The Anti-Socialist Origins of Big Data

Source: The Nation

The New Yorker last week published an essay by Evgeny Morozov on socialist Chile’s fascinating Project Cybersyn. Cybersyn was short for cybernetics synergy, an attempt by Salvador Allende’s economic planners to create a state-of-the art information system that could rationalize economic decisions—a networked of linked telex machines with state-of-the-art software that would keep track of real-time economic indicators, availability of raw material, shortages, factory output, consumer demand and so on.

In was the early 1970s, and so at the center of the project was the “Operations Room,” designed by Gui Bonsiepe, a German industrial designer whose work, according to Morozov, inspired Steve Jobs. Here’s Morozov’s description: “it was a hexagonal space, thirty-three feet in diameter, accommodating seven white fiberglass swivel chairs with orange cushions and, on the walls, futurist screens.

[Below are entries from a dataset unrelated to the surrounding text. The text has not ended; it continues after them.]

-- ==== Sys2Proof/Machine/Membership.lean ====
section
/-!
DEFINITION. Membership of the peal, its leader, its member map and its time tree (16 R371, R374 to R382, R388 to R391), and the commands
PEAL_FORM, PEAL_JOIN, PEAL_LEAVE and PEAL_QUERY.
-/
namespace Sys2Proof.Machine
open Sys2Proof

/-- STATE of PEAL_QUERY (16 Table 16-2). -/
def Membership.code : Membership → Nat
  | .alone => 0 | .forming => 1 | .joining => 2 | .member => 3 | .leaving => 4 | .asleep => 5

/-- SHAPE as PEAL_FORM gives it (16 Table 16-6). -/
def shapeCode (sizes : Nat × (Nat × Nat)) : Nat := (sizes.1 - 1) + 16 * (sizes.2.1 - 1) + 256 * (sizes.2.2 - 1)

/-- The sizes that a SHAPE stands for. -/
def shapeSizes (w : Nat) : Nat × (Nat × Nat) := (w % 16 + 1, (w / 16 % 16 + 1, w / 256 % 16 + 1))

/-- The module belongs to a larger peal now. -/
def PealState.inPeal (p : PealState) : Bool := p.mode == .member || p.mode == .leaving

/-! ### Paths change (16 R374) -/

/-- Lanes of this module that are up, as a mask of engines. -/
def State.laneMask (s : State) : Nat := maskOf ((List.range 24).filter fun i => (s.peal.lanes[i]?).any (·.up))

/-- Messages of unfinished transfers whose path has changed since `before` are sent again; transfers that nothing reaches end; Kits
are tested again under 03 R89 (16 R374). -/
def State.rerouted (s before : State) : State :=
  let s1 := (s.mem.transfers.filter (·.ring)).foldl (fun (s : State) t =>
    let moved := t.targets.filter fun m =>
      !(t.delivered.contains m) && !(t.failedTargets.contains m) && (s.route m).isSome && s.route m != before.route m
    if moved.isEmpty then s
    else
      let s1 := s.sendRing t.id moved
      { s1 with peal := { s1.peal with resent := s1.peal.resent + t.messages * moved.length } }) s
  s1.endUnreachable.retestAll

/-- This module's view of one member is flooded on channel 4 of every lane that is up (16 R374). -/
def State.floodMap (s : State) (member lanes : Nat) (present : Bool) : State :=
  (List.range 24).foldl (fun s i => s.onLane i 4 ⟨.ringCtrl, i, [8, member, lanes, b2n present], []⟩) s

/-- The lowest candidate known is flooded (16 R378). -/
def State.floodElect (s : State) (candidate : Nat) : State :=
  (List.range 24).foldl (fun s i => s.onLane i 4 ⟨.ringCtrl, i, [9, candidate], []⟩) s

/-- This module as a candidate: it is a MEMBER and holds a primary edge die (16 R378). -/
def State.ownCandidate (s : State) : Option Nat :=
  if s.peal.mode = .member ∧ !s.fail.stopped then some s.peal.coordinate else none

/-- The leader is gone: an election begins, and the new one takes office at the first downbeat at least 8 beats on. -/
def State.startElection (s : State) : State :=
  let known := (s.peal.candidate.toList ++ s.ownCandidate.toList)
  let c := (known.foldl (fun (b : Option Nat) x => some (min x (b.getD x))) none)
  let s1 := { s with peal := { s.peal with
    leader := none, candidate := c, officeBeat := s.peal.officeBeat.or (some (s.beat.number + 8)) } }
  match c with
  | some x => s1.floodElect x
  | none => s1

/-- A member is out of the member map: paths change, its inbound transfers are gone, and a leader's loss starts an election (16
R374, R378, R389). -/
def State.memberOut (s : State) (m : Nat) : State :=
  let p := s.peal
  let s1 := { s with peal := { p with
    members := p.members.filter (· != m), lanesDown := p.lanesDown.filter (·.1 != m)
    inbound := p.inbound.filter (·.source != m), finished := p.finished.filter (·.1 != m)
    admitting := p.admitting.filter (·.1 != m) } }
  let s2 := if p.leader = some m then
      ({ s1 with peal := { s1.peal with candidate := if s1.peal.candidate = some m then none else s1.peal.candidate } }).startElection
    else s1
  s2.rerouted s

/-- MEMBER_LOST: a neighbour has sent no SYNC for 200 µs, or all its links are down; at the next downbeat MODE 1 of R388 is applied to
it (16 R389). -/
def State.memberLost (s : State) (m : Nat) : State :=
  if !s.peal.inPeal ∨ m = s.peal.coordinate ∨ !(s.peal.members.contains m) then s
  else
    let s1 := { s with peal := { s.peal with lost := addOnce s.peal.lost m } }
    (s1.memberOut m).floodMap m 0 false

/-- MEMBER_MAP_CHANGE: a flooded change reaches this member, which passes it on (16 R374). -/
def State.memberMapChange (s : State) (m lanes : Nat) (present : Bool) : State :=
  if !s.peal.inPeal ∨ m = s.peal.coordinate ∨ !(s.peal.members.contains m) then s
  else if !present then s.memberLost m
  else
    let down := ((List.range 24).filter fun i => !(bit lanes i)).map fun i => (m, i)
    let l := s.peal.lanesDown.filter (·.1 != m) ++ down
    if l == s.peal.lanesDown then s
    else (({ s with peal := { s.peal with lanesDown := l } } : State).rerouted s).floodMap m lanes true

/-- ELECT: the lowest candidate that a neighbour knows (16 R378). -/
def State.elect (s : State) (c : Nat) : State :=
  if !s.peal.inPeal ∨ s.peal.officeBeat.isNone ∨ !(s.peal.members.contains c) then s
  else if s.peal.candidate.any (· ≤ c) then s
  else ({ s with peal := { s.peal with candidate := some c } }).floodElect c

/-! ### Links (16 R371) -/

/-- RING_LINK_DOWN: the engine's link is down; what it holds is lost with it (16 R371, R374). -/
def State.ringLinkDown (s : State) (lane : Nat) : State :=
  match s.peal.lanes[lane]? with
  | none => s
  | some l =>
    if !l.up then s
    else
      let s1 := (s.setLane lane { l.fresh with up := false, offsets := [] }).logFailure 0x17 0xFF lane
      if s.peal.inPeal then ((s1.rerouted s).floodMap s.peal.coordinate s1.laneMask true) else s1

/-- RING_LINK_RETRAIN: a link that is down retrains every 10 ms, and comes up when both ends have exchanged SYNC on all wavelengths
(16 R371). -/
def State.ringLinkRetrain (s : State) (lane : Nat) (success : Bool) : State :=
  match s.peal.lanes[lane]?, tget s.fail.edges (lane / 6) with
  | some l, some e =>
    if l.up ∨ !success ∨ !e.up ∨ dimSize s.peal.sizes (lane % 6 / 2) ≤ 1 ∧ s.peal.inPeal then s
    else
      let s1 := s.setLane lane { l.fresh with up := true }
      if s.peal.inPeal then ((s1.rerouted s).floodMap s.peal.coordinate s1.laneMask true) else s1
  | _, _ => s

/-! ### Time over the links (16 R380, R381) -/

/-- Insertion in an ascending list. -/
def median (l : List Int) : Int :=
  let a := sortBy (fun x y => decide (x ≤ y)) l
  match a.length with
  | 0 => 0
  | n => if n % 2 = 1 then a.getD (n / 2) 0 else (a.getD (n / 2 - 1) 0 + a.getD (n / 2) 0) / 2

/-- Lanes of a direction that are up. -/
def State.lanesOf (s : State) (d : Nat) : List Lane16 :=
  (List.range 4).filterMap fun e => (s.peal.lanes[6 * e + d]?).bind fun l => if l.up then some l else none

/-- The offset measured in a direction: the median over the lanes up, averaged over the last 64 exchanges; none before the first. -/
def State.directionOffset (s : State) (d : Nat) : Option Int :=
  let lanes := s.lanesOf d
  let n := (lanes.map (·.offsets.length)).foldl max 0
  if n = 0 then none
  else
    let each := (List.range n).map fun i => median (lanes.filterMap fun l => l.offsets[i]?)
    some (each.sum / n)

/-- The direction of the time parent: the first hop of the path to the leader, or of its detour (16 R381). -/
def State.parentDirection (s : State) : Option Nat :=
  match (if s.peal.mode = .forming then some 0 else s.peal.leader) with
  | none => none
  | some l =>
    if l = s.peal.coordinate then none
    else if s.peal.inPeal then (s.route l).map fun r => s.firstDirection l r
    else some ((torusPath s.peal.sizes s.peal.coordinate l).headD 0)

/-- The direction's latest estimate of a neighbour's offset from the leader. -/
def State.neighbourEstimate (s : State) (d : Nat) : Int :=
  ((s.lanesOf d).foldl (fun (b : Nat × Int) l => if b.1 ≤ l.syncAt then (l.syncAt, l.neighbourEstimate) else b) (0, 0)).2

/-- The own estimate: the parent's plus the offset measured from it, and its steering input in ns (16 R381). -/
def State.steer (s : State) : State :=
  match s.parentDirection with
  | none => { s with peal := { s.peal with estimate := 0, timeParent := s.peal.coordinate } }
  | some d =>
    match s.directionOffset d with
    | none => s
    | some o =>
      let e := s.neighbourEstimate d + o
      { s with peal := { s.peal with estimate := e, timeParent := neighbour s.peal.sizes s.peal.coordinate d }
               beat := { s.beat with offset := e / 4 } }

/-- SYNC_EXCHANGE: every 16 µs a SYNC leaves on each lane with the own estimate (16 R380, R381). -/
def State.syncExchange (s : State) : State :=
  (List.range 24).foldl (fun s i =>
    s.onLane i 4 ⟨.ringSync, i, [s.beat.number, ofSigned 8 s.peal.estimate], []⟩) s

/-- The module is within 8 ns of its time parent and LOCKED. -/
def State.aligned (s : State) : Bool :=
  match s.parentDirection with
  | none => true
  | some d => (s.directionOffset d).any fun o => decide (o.natAbs ≤ 32)

/-! ### CTRL (16 R376, R377, R388) -/

/-- The own coordinate is known. -/
def State.placed (s : State) : Bool := s.peal.reached.contains s.peal.coordinate

/-- What this module says in CTRL. -/
def State.ctrlBytes (s : State) (lane : Nat) : List Nat :=
  let p := s.peal
  let known := if p.mode = .forming ∨ p.mode = .joining then p.reached else p.members
  [0, p.mode.code, p.pealId, if p.inPeal || s.placed then p.coordinate else 4096, lane, ownDigest, shapeCode p.sizes,
   s.beat.period, s.beat.buildShare, s.beat.guardShare] ++ known ++ p.locked ++
    (match p.admitBeat with | some (b, _) => [b] | none => []) ++ p.admitting.flatMap (fun a => [a.1, a.2]) ++
    p.leaving.flatMap fun l => [l.1, l.2.1, l.2.2]

/-- CTRL leaves on every lane that is up. -/
def State.announce (s : State) : State :=
  (List.range 24).foldl (fun s i => s.onLane i 4 ⟨.ringCtrl, i, s.ctrlBytes i, []⟩) s

/-- Commands that wait for formation or admission complete with a status. -/
def State.endWaiting (s : State) (status : Nat) : State :=
  (s.commands.filter fun c => c.wait == .pealForm || c.wait == .pealJoin).foldl (fun s c => s.complete c status 0 0) s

Tables and paper were banned.” It something like the deck of the USS Enterprise, from Star Trek, which had just ended its run the year before Allende’s 1970 election. “Four screens could show hundreds of pictures and figures at the touch of a button, delivering historical and statistical information about production—the Datafeed.”

Most of the program was meant to coordinate a command economy, and was to include programs to run stimulations of economic decisions: “before you set prices, established production quotas, or shifted petroleum allocations, you could see how your decisions would play out.”